• ZipDialog Roundup for Wednesday, July 5

    Articles chosen with care. Comments welcomed. Linked articles in bold purple

     US confirms North Korean missile was ICBM, showing progress toward launchers that can hit continental US  (New York Times)

    The administration followed up that warning on Wednesday morning with a joint military exercise in which United States and South Korean forces fired ballistic missiles in the waters along the Korean Peninsula’s east coast.

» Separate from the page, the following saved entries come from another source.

/-- INV. -/
def execBenchInv (tile : Fin 96) (l : BitVec 8) (s : State) : Host.Outcome State Fault Refusal :=
  .next (s.hostReq (.benchInv tile l) (invBody tile l))

/-- CMP. -/
def cmpBody (t : Fin 96) (l : BitVec 8) (s : State) : State :=
  s.benchGo t l { op := 9, words := l.toNat, useB := true, useD := false } fun _ _ => []

/-- CMP. -/
def execBenchCmp (tile : Fin 96) (l : BitVec 8) (s : State) : Host.Outcome State Fault Refusal :=
  .next (s.hostReq (.benchCmp tile l) (cmpBody tile l))

/-- COPY. -/
def copyBody (t : Fin 96) (l : BitVec 8) (s : State) : State :=
  s.benchGo t l { op := 0x0A, words := l.toNat } fun x _ => x.words x.a x.l

/-- COPY. -/
def execBenchCopy (tile : Fin 96) (l : BitVec 8) (s : State) : Host.Outcome State Fault Refusal :=
  .next (s.hostReq (.benchCopy tile l) (copyBody tile l))

/-- CLEAR. -/
def clearBody (t : Fin 96) (l : BitVec 8) (s : State) : State :=
  s.benchGo t l { op := 0x0B, words := l.toNat, useA := false } fun x _ => List.replicate x.l 0

/-- CLEAR. -/
def execBenchClear (tile : Fin 96) (l : BitVec 8) (s : State) : Host.Outcome State Fault Refusal :=
  .next (s.hostReq (.benchClear tile l) (clearBody tile l))

/-- NTT_DSA. -/
def nttDsaBody (t : Fin 96) (l : BitVec 8) (s : State) : State :=
  s.benchGo t l { op := 0x10, lattice := true, words := 256, waves := 128 } fun x _ => nttDsa (x.words x.a 256)

/-- NTT_DSA. -/
def execNttDsa (tile : Fin 96) (l : BitVec 8) (s : State) : Host.Outcome State Fault Refusal :=
  .next (s.hostReq (.nttDsa tile l) (nttDsaBody tile l))

/-- INTT_DSA. -/
def inttDsaBody (t : Fin 96) (l : BitVec 8) (s : State) : State :=
  s.benchGo t l { op := 0x11, lattice := true, words := 256, waves := 160 } fun x _ => inttDsa (x.words x.a 256)

/-- INTT_DSA. -/
def execInttDsa (tile : Fin 96) (l : BitVec 8) (s : State) : Host.Outcome State Fault Refusal :=
  .next (s.hostReq (.inttDsa tile l) (inttDsaBody tile l))

/-- PWM_DSA. -/
def pwmDsaBody (t : Fin 96) (l : BitVec 8) (s : State) : State :=
  s.benchGo t l { op := 0x12, lattice := true, words := 256, useB := true, waves := 32 } fun x _ =>
    List.zipWith (fun a b => a * b % qDsa) (x.words x.a 256) (x.words x.b 256)

/-- PWM_DSA. -/
def execPwmDsa (tile : Fin 96) (l : BitVec 8) (s : State) : Host.Outcome State Fault Refusal :=
  .next (s.hostReq (.pwmDsa tile l) (pwmDsaBody tile l))

/-- NTT_KEM. -/
def nttKemBody (t : Fin 96) (l : BitVec 8) (s : State) : State :=
  s.benchGo t l { op := 0x18, lattice := true, words := 86, waves := 112 } fun x _ => kemPack (nttKem (kemUnpack (x.words x.a 86)))

/-- NTT_KEM. -/
def execNttKem (tile : Fin 96) (l : BitVec 8) (s : State) : Host.Outcome State Fault Refusal :=
  .next (s.hostReq (.nttKem tile l) (nttKemBody tile l))

/-- INTT_KEM. -/
def inttKemBody (t : Fin 96) (l : BitVec 8) (s : State) : State :=
  s.benchGo t l { op := 0x19, lattice := true, words := 86, waves := 144 } fun x _ => kemPack (inttKem (kemUnpack (x.words x.a 86)))

/-- INTT_KEM. -/
def execInttKem (tile : Fin 96) (l : BitVec 8) (s : State) : Host.Outcome State Fault Refusal :=
  .next (s.hostReq (.inttKem tile l) (inttKemBody tile l))

/-- BASEMUL_KEM. -/
def baseMulBody (t : Fin 96) (l : BitVec 8) (s : State) : State :=
  s.benchGo t l { op := 0x1A, lattice := true, words := 86, useB := true, waves := 80 } fun x _ =>
    kemPack (baseMulKem (kemUnpack (x.words x.a 86)) (kemUnpack (x.words x.b 86)))

/-- BASEMUL_KEM. -/
def execBasemulKem (tile : Fin 96) (l : BitVec 8) (s : State) : Host.Outcome State Fault Refusal :=
  .next (s.hostReq (.basemulKem tile l) (baseMulBody tile l))

/-- BENCH_COMMAND_DONE (R136 to R138): the running command ends, its words at D, or a completion detector trips and the
tile is wiped and reads FAULT. -/
def benchDone (t : Fin 96) (e : EngineEnd) (bad : Option (Fin 16384)) (s : State) : State :=
  let x := s.tile t.val
  if !x.busy then s
  else if e = .detector then
    let s1 := s.setTile t.val { x.wiped with done := true, err := 8, waves := 0 }
    ((s1.setSt (.pkt t) .fault 2).record 0x0601 4 (srcTile t.val)
      (toLE 1 t.val ++ toLE 1 x.op)).wipeNote (.tile t) bad
  else
    let y : Tile := { x with busy := false, done := true, err := 0, result := none }
    let a := x.num x.a x.l
    let b := x.num x.b x.l
    s.setTile t.val (
      if x.op = 1 then { y with modulus := some (a, x.l) }
      else if x.op = 9 then { y with cmp := if a = b then 0 else if b < a then 1 else 2 }
      else y.store x.d ((x.result.getD []).map BitVec.toNat))

/-- BENCH_COMMAND_DONE. -/
def execBenchCommandDone (tile : Fin 96) (e : EngineEnd) (wipeBad : Option (Fin 16384)) (s : State) :
    Host.Outcome State Fault Refusal := .next (benchDone tile e wipeBad s)

end Sys2Proof.Machine
end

    But North Korea reaffirmed Wednesday that it would never deviate from its determination to bolster its nuclear and missile abilities as long as the United States’ “hostile policy” and “nuclear threat” persisted. –New York Times

     US vows it will ‘never accept a nuclear North Korea’ after new missile test  (Fox News)

     These Pyongyang tests leave US with few options, NYT says

    A North Korean ability to reach the United States, as former Defense Secretary William J. Perry noted recently, “changes every calculus.” The fear is not that Mr. Kim would launch a pre-emptive attack on the West Coast; that would be suicidal, and if the North’s 33-year-old leader has demonstrated anything in his five years in office, he is all about survival. But if Mr. Kim has the potential ability to strike back, it will shape every decision Mr. Trump and his successors make about defending America’s allies in the region.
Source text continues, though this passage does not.